MARCOS PORTO/AGÊNCIA O DIA/ESTADÃO CONTEÚDO
Movimentação em frente ao Hospital Estadual Getúlio Vargas, localizado no bairro da Penha, para onde foram levados feridos

Movimentação em frente ao Hospital Estadual Getúlio Vargas, localizado no bairro da Penha, para onde foram levados feridos


A PM diz que foi recebida a tiros quando iniciava uma “operação emergencial” com o objetivo de prender chefes de uma facção criminosa que estariam escondidos na comunidade. Segundo a polícia, chefes de outras favelas, como Jacarezinho, Mangueira, Providência, Salgueiro e até de Estados do Norte e do Nordeste estariam abrigados na Vila Cruzeiro. 

A polícia afirmou também que a maior parte das vítimas era considerada suspeita. Uma das vítimas é Gabriele Ferreira da Cunha, de 41 anos, atingida por uma bala perdida. As autoridades informaram que uma perícia será feita no local onde a moradora foi morta, mas não onde as outras pessoas foram atingidas.

Segundo moradores, a operação começou pouco depois das 4 horas da manhã, com o apoio de um helicóptero blindado. Por causa da operação, onze escolas da região foram fechadas. Os confrontos se concentraram na parte alta da Vila Cruzeiro, perto de uma área de mata. Foram apreendidos onze fuzis, quatro pistolas e uma granada, além de dez motocicletas e seis carros.

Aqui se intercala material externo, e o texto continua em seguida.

-- ==== Sys2Proof/Machine/Checks.lean ====
section
/-! DEFINITION. The issue checks that a convoy's members pass before any of them acts (R294 step 6): those of each
chainable word, the same that its meaning makes. -/

namespace Sys2Proof.Machine

/-- The issue check of a chainable word at its place in the convoy; no other word needs one here, since its
meaning checks before it acts. -/
def memberCheck (i : Instr) (s : State) : Option Trap :=
  match i with
  | .vaddVV k d a b m q => arithCheck .add (.vaddVV k d a b m q) d a (.vec b) m s.cx
  | .vaddVS k d a b m q => arithCheck .add (.vaddVS k d a b m q) d a (.scalar b) m s.cx
  | .vsubVV k d a b m q => arithCheck .sub (.vsubVV k d a b m q) d a (.vec b) m s.cx
  | .vsubVS k d a b m q => arithCheck .sub (.vsubVS k d a b m q) d a (.scalar b) m s.cx
  | .vmulVV k d a b m q => arithCheck .mul (.vmulVV k d a b m q) d a (.vec b) m s.cx
  | .vmulVS k d a b m q => arithCheck .mul (.vmulVS k d a b m q) d a (.scalar b) m s.cx
  | .vmaVV k d a b m q => arithCheck .ma (.vmaVV k d a b m q) d a (.vec b) m s.cx
  | .vmaVS k d a b m q => arithCheck .ma (.vmaVS k d a b m q) d a (.scalar b) m s.cx
  | .vdivVV k d a b m q => arithCheck .div (.vdivVV k d a b m q) d a (.vec b) m s.cx
  | .vdivVS k d a b m q => arithCheck .div (.vdivVS k d a b m q) d a (.scalar b) m s.cx
  | .vminVV k d a b m q => arithCheck .min (.vminVV k d a b m q) d a (.vec b) m s.cx
  | .vminVS k d a b m q => arithCheck .min (.vminVS k d a b m q) d a (.scalar b) m s.cx
  | .vmaxVV k d a b m q => arithCheck .max (.vmaxVV k d a b m q) d a (.vec b) m s.cx
  | .vmaxVS k d a b m q => arithCheck .max (.vmaxVS k d a b m q) d a (.scalar b) m s.cx
  | .vmulhVV k d a b m q => arithCheck .mulh (.vmulhVV k d a b m q) d a (.vec b) m s.cx
  | .vmulhVS k d a b m q => arithCheck .mulh (.vmulhVS k d a b m q) d a (.scalar b) m s.cx
  | .vandVV k d a b m q => arithCheck .and (.vandVV k d a b m q) d a (.vec b) m s.cx
  | .vandVS k d a b m q => arithCheck .and (.vandVS k d a b m q) d a (.scalar b) m s.cx
  | .vorVV k d a b m q => arithCheck .or (.vorVV k d a b m q) d a (.vec b) m s.cx
  | .vorVS k d a b m q => arithCheck .or (.vorVS k d a b m q) d a (.scalar b) m s.cx
  | .vxorVV k d a b m q => arithCheck .xor (.vxorVV k d a b m q) d a (.vec b) m s.cx
  | .vxorVS k d a b m q => arithCheck .xor (.vxorVS k d a b m q) d a (.scalar b) m s.cx
  | .vshlVV k d a b m q => arithCheck .shl (.vshlVV k d a b m q) d a (.vec b) m s.cx
  | .vshlVS k d a b m q => arithCheck .shl (.vshlVS k d a b m q) d a (.scalar b) m s.cx
  | .vshrVV k d a b m q => arithCheck .shr (.vshrVV k d a b m q) d a (.vec b) m s.cx
  | .vshrVS k d a b m q => arithCheck .shr (.vshrVS k d a b m q) d a (.scalar b) m s.cx
  | .vsraVV k d a b m q => arithCheck .sra (.vsraVV k d a b m q) d a (.vec b) m s.cx
  | .vsraVS k d a b m q => arithCheck .sra (.vsraVS k d a b m q) d a (.scalar b) m s.cx
  | .vsaddVV k d a b m q => arithCheck .sadd (.vsaddVV k d a b m q) d a (.vec b) m s.cx
  | .vsaddVS k d a b m q => arithCheck .sadd (.vsaddVS k d a b m q) d a (.scalar b) m s.cx
  | .vssubVV k d a b m q => arithCheck .ssub (.vssubVV k d a b m q) d a (.vec b) m s.cx
  | .vssubVS k d a b m q => arithCheck .ssub (.vssubVS k d a b m q) d a (.scalar b) m s.cx
  | .vraddVV k d a b m q => arithCheck .radd (.vraddVV k d a b m q) d a (.vec b) m s.cx
  | .vraddVS k d a b m q => arithCheck .radd (.vraddVS k d a b m q) d a (.scalar b) m s.cx
  | .vrsubVV k d a b m q => arithCheck .rsub (.vrsubVV k d a b m q) d a (.vec b) m s.cx
  | .vrsubVS k d a b m q => arithCheck .rsub (.vrsubVS k d a b m q) d a (.scalar b) m s.cx
  | .vsgnCopyVV k d a b m q => arithCheck .sgnCopy (.vsgnCopyVV k d a b m q) d a (.vec b) m s.cx
  | .vsgnCopyVS k d a b m q => arithCheck .sgnCopy (.vsgnCopyVS k d a b m q) d a (.scalar b) m s.cx
  | .vsgnNegVV k d a b m q => arithCheck .sgnNeg (.vsgnNegVV k d a b m q) d a (.vec b) m s.cx
  | .vsgnNegVS k d a b m q => arithCheck .sgnNeg (.vsgnNegVS k d a b m q) d a (.scalar b) m s.cx
  | .vsgnXorVV k d a b m q => arithCheck .sgnXor (.vsgnXorVV k d a b m q) d a (.vec b) m s.cx
  | .vsgnXorVS k d a b m q => arithCheck .sgnXor (.vsgnXorVS k d a b m q) d a (.scalar b) m s.cx
  | .vsqrt k d a m q => arithCheck .sqrt (.vsqrt k d a m q) d a .none m s.cx
  | .vexp2 k d a m q => arithCheck .exp2 (.vexp2 k d a m q) d a .none m s.cx
  | .vsgnAbs k d a m q => arithCheck .sgnAbs (.vsgnAbs k d a m q) d a .none m s.cx
  | .vcmpVV k d a b m q r => cmpCheck (.vcmpVV k d a b m q r) d a (.vec b) m r s.cx
  | .vcmpVS k d a b m q r => cmpCheck (.vcmpVS k d a b m q r) d a (.scalar b) m r s.cx
  | .vmlogAnd k d a b m q => logCheck (.vmlogAnd k d a b m q) d [a.toNat, b.toNat] m s.cx
  | .vmlogOr k d a b m q => logCheck (.vmlogOr k d a b m q) d [a.toNat, b.toNat] m s.cx
  | .vmlogXor k d a b m q => logCheck (.vmlogXor k d a b m q) d [a.toNat, b.toNat] m s.cx
  | .vmlogAndn k d a b m q => logCheck (.vmlogAndn k d a b m q) d [a.toNat, b.toNat] m s.cx
  | .vmlogOrn k d a b m q => logCheck (.vmlogOrn k d a b m q) d [a.toNat, b.toNat] m s.cx
  | .vmlogNot k d a m q => logCheck (.vmlogNot k d a m q) d [a.toNat] m s.cx
  | .vmlogSet k d m q => logCheck (.vmlogSet k d m q) d [] m s.cx
  | .vmlogClear k d m q => logCheck (.vmlogClear k d m q) d [] m s.cx
  | .vmpop k d a m q => countCheck (.vmpop k d a m q) a s.cx
  | .vmfirst k d a m q => countCheck (.vmfirst k d a m q) a s.cx
  | .vmtocAny k c a m q => countCheck (.vmtocAny k c a m q) a s.cx
  | .vmtocAll k c a m q => countCheck (.vmtocAll k c a m q) a s.cx
  | .vmtocNone k c a m q => countCheck (.vmtocNone k c a m q) a s.cx
  | .vcvt k d a m q t => convCheck cvtPair (.vcvt k d a m q t) d a m t s.cx
  | .vbq k d a m q t => convCheck bqPair (.vbq k d a m q t) d a m t s.cx
  | .vbdq k d a m q t => convCheck bdqPair (.vbdq k d a m q t) d a m t s.cx
  | .vmov k d a m q => moveCheck anyType (.vmov k d a m q) d [a.toNat] m s.cx
  | .vmovSplat k d b m q => moveCheck notBlocked (.vmovSplat k d b m q) d [] m s.cx
  | .vpermRow k d a b m q => moveCheck anyType (.vpermRow k d a b m q) d [a.toNat, b.toNat] m s.cx
  | .vpermCol k d a b m q => moveCheck permColLegal (.vpermCol k d a b m q) d [a.toNat, b.toNat] m s.cx
  | .vslideUp k d a b m q => moveCheck notBlocked (.vslideUp k d a b m q) d [a.toNat] m s.cx
  | .vslideDown k d a b m q => moveCheck notBlocked (.vslideDown k d a b m q) d [a.toNat] m s.cx
  | .vxpose k d a m q => moveCheck xposeLegal (.vxpose k d a m q) d [a.toNat] m s.cx
  | .vext k d a b => elementCheck (.vext k d a b) a b s.cx
  | .vins k d a b => elementCheck (.vins k d a b) d b s.cx
  | .viota k d m q => moveCheck iotaLegal (.viota k d m q) d [] m s.cx
  | .viotaRow k d m q => moveCheck iotaLegal (.viotaRow k d m q) d [] m s.cx
  | .viotaCol k d m q => moveCheck iotaLegal (.viotaCol k d m q) d [] m s.cx
  | .vred k d a m q o => redCheck (.vred k d a m q o) d a m o s.cx
  | .vredAll k d a m q o => redCheck (.vredAll k d a m q o) d a m o s.cx
  | .vscan k d a m q o => redCheck (.vscan k d a m q o) d a m o s.cx
  | .vld k d a b m q g => loadCheck .unit (.vld k d a b m q g) d a b m s
  | .vldSt k d a b m q g => loadCheck .strided (.vldSt k d a b m q g) d a b m s
  | .vldZ k d a b m q g => loadCheck .zorder (.vldZ k d a b m q g) d a b m s
  | .vldBc k d a m q g => loadCheck .bcast (.vldBc k d a m q g) d a 0 m s
  | .vldB k d a b m q g => loadCheck .blocked (.vldB k d a b m q g) d a b m s
  | .vgather k d a b m q g => loadCheck .index (.vgather k d a b m q g) d a b m s
  | .vst k d a b m q g => storeCheck .unit (.vst k d a b m q g) d a b m s
  | .vstSt k d a b m q g => storeCheck .strided (.vstSt k d a b m q g) d a b m s
  | .vstZ k d a b m q g => storeCheck .zorder (.vstZ k d a b m q g) d a b m s
  | .vstBc k d a m q g => storeCheck .bcast (.vstBc k d a m q g) d a 0 m s
  | .vstB k d a b m q g => storeCheck .blocked (.vstB k d a b m q g) d a b m s
  | .vscatter k d a b m q g => storeCheck .index (.vscatter k d a b m q g) d a b m s
  | .vamoAdd k d a b m q g => amoCheck .add (.vamoAdd k d a b m q g) d a b m s
  | .vamoMin k d a b m q g => amoCheck .min (.vamoMin k d a b m q g) d a b m s
  | .vamoMax k d a b m q g => amoCheck .max (.vamoMax k d a b m q g) d a b m s
  | .vamoAnd k d a b m q g => amoCheck .and (.vamoAnd k d a b m q g) d a b m s
  | .vamoOr k d a b m q g => amoCheck .or (.vamoOr k d a b m q g) d a b m s
  | .vamoXor k d a b m q g => amoCheck .xor (.vamoXor k d a b m q g) d a b m s
  | .vamoSwap k d a b m q g => amoCheck .swap (.vamoSwap k d a b m q g) d a b m s
  | .vamoFadd k d a b m q g => amoCheck .fadd (.vamoFadd k d a b m q g) d a b m s
  | .vcappIdx k a m q g => cappCheck (.vcappIdx k a m q g) none a s
  | .vcappVal k d a m q g => cappCheck (.vcappVal k d a m q g) (some d) a s
  | .mldb k a b => mldbCheck (.mldb k a b) a b s
  | .mma k d a n => mmaCheck (.mma k d a n) d a s
  | .mzero _ _ => mzeroCheck s
  | .mdrain k d b n => mdrainCheck (.mdrain k d b n) d s
  | _ => none

/-- What a later member's check sees of an earlier member: the slot tag that an MLDB writes (R129, R294). -/
def memberTag (i : Instr) (s : State) : State :=
  match i with
  | .mldb _ a _ => mldbTag a s
  | _ => s

end Sys2Proof.Machine
end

O porta-voz da PM, major Ivan Blaz, em entrevista à TV Globo, lamentou a morte de Gabriele. “Foi a perda de uma vida inocente”, afirmou. “A gente não vai ter um grande êxito numa operação quando temos a morte de uma inocente.” No entanto, disse Blaz, “infelizmente é necessário que a gente faça uma operação como essa. Não é normal criminosos atuarem nessas comunidades com armas de guerra”.

Conforme a PM, a operação foi feita em caráter emergencial depois que a polícia detectou que havia uma reunião de chefes do Comando Vermelho na comunidade. “Estamos falando de uma facção criminosa que é responsável por mais de 80% dos confrontos armados do Rio”, disse.

“Essa facção que atua na Vila Cruzeiro, no Jacarezinho, no Chapadão e em Salgueiro, tem uma política expansionista, é uma ideologia de guerra, de enfrentamento e de confronto. Não só contra as forças policiais, mas também contra outras quadrilhas, Não bastasse isso, eles agora estão hospedando criminosos de outros Estados que, daqui do Rio, dão ordens para que homicídios sejam cometidos em outras regiões do País. Desarticular essa quadrilha é fundamental e, logicamente, a vítima inocente morta no início da operação tira a ação altruísta que tínhamos", acrescentou o major. 

Apuração
O Núcleo de Controle Externo da Atividade Policial do Ministério Público Federal no Rio de Janeiro, instaurou um procedimento investigatório criminal para apurar 'eventuais violações e as responsabilidades' de agentes da PF e da PRF durante operação conjunta com o Bope da PM, na Vila Cruzeiro, na Penha.

"Em 11 de fevereiro deste ano, no mesmo lugar, houve oito vítimas fatais em outra operação com participação da PRF", lembrou o procurador Eduardo Benones, titular do Núcleo de Controle Externo da Atividade Policial no Rio de Janeiro.